"""

-- ==== Sys2Proof/Laws/PerInstr.lean ====
section
/-!
SUPPORT. What holds of every instruction as syntax, constructor by constructor: its encoding fits the length that its first bits give, and an
instruction of the opcode map is well formed (R15, R38).
-/
namespace Sys2Proof.Laws.Encoded

/-- The words of an instruction fit the length that they name, and only well-formed terms have words. -/
def Statement (i : Instr) : Prop := ∀ w, encode i = some w → w < 2 ^ (8 * lengthOf w) ∧ i.wf = true

theorem short (w : Nat) (h : w % 2 = 0) (b : w < 65536) : w < 2 ^ (8 * lengthOf w) := by
  have e : lengthOf w = 2 := by simp [lengthOf, h]
  rw [e]; exact b

theorem word (w : Nat) (h : w % 2 = 1) (m : w / 2 % 128 < 104 ∨ 106 < w / 2 % 128) (b : w < 4294967296) : w < 2 ^ (8 * lengthOf w) := by
  have e : lengthOf w = 4 := by simp only [lengthOf]; split <;> first | omega | (split <;> omega)
  rw [e]; exact b

theorem long (w : Nat) (h : w % 2 = 1) (m : 104 ≤ w / 2 % 128 ∧ w / 2 % 128 ≤ 106) (b : w < 2 ^ 160) : w < 2 ^ (8 * lengthOf w) := by
  have e : lengthOf w = 20 := by simp only [lengthOf]; split <;> omega
  rw [e]; exact b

"""

Take the data above and reproduce it exactly.

-- ==== Sys2Proof/Laws/PerInstr.lean ====
section
/-!
SUPPORT. What holds of every instruction as syntax, constructor by constructor: its encoding fits the length that its first bits give, and an
instruction of the opcode map is well formed (R15, R38).
-/
namespace Sys2Proof.Laws.Encoded

/-- The words of an instruction fit the length that they name, and only well-formed terms have words. -/
def Statement (i : Instr) : Prop := ∀ w, encode i = some w → w < 2 ^ (8 * lengthOf w) ∧ i.wf = true

theorem short (w : Nat) (h : w % 2 = 0) (b : w < 65536) : w < 2 ^ (8 * lengthOf w) := by
  have e : lengthOf w = 2 := by simp [lengthOf, h]
  rw [e]; exact b

theorem word (w : Nat) (h : w % 2 = 1) (m : w / 2 % 128 < 104 ∨ 106 < w / 2 % 128) (b : w < 4294967296) : w < 2 ^ (8 * lengthOf w) := by
  have e : lengthOf w = 4 := by simp only [lengthOf]; split <;> first | omega | (split <;> omega)
  rw [e]; exact b

theorem long (w : Nat) (h : w % 2 = 1) (m : 104 ≤ w / 2 % 128 ∧ w / 2 % 128 ≤ 106) (b : w < 2 ^ 160) : w < 2 ^ (8 * lengthOf w) := by
  have e : lengthOf w = 20 := by simp only [lengthOf]; split <;> omega
  rw [e]; exact b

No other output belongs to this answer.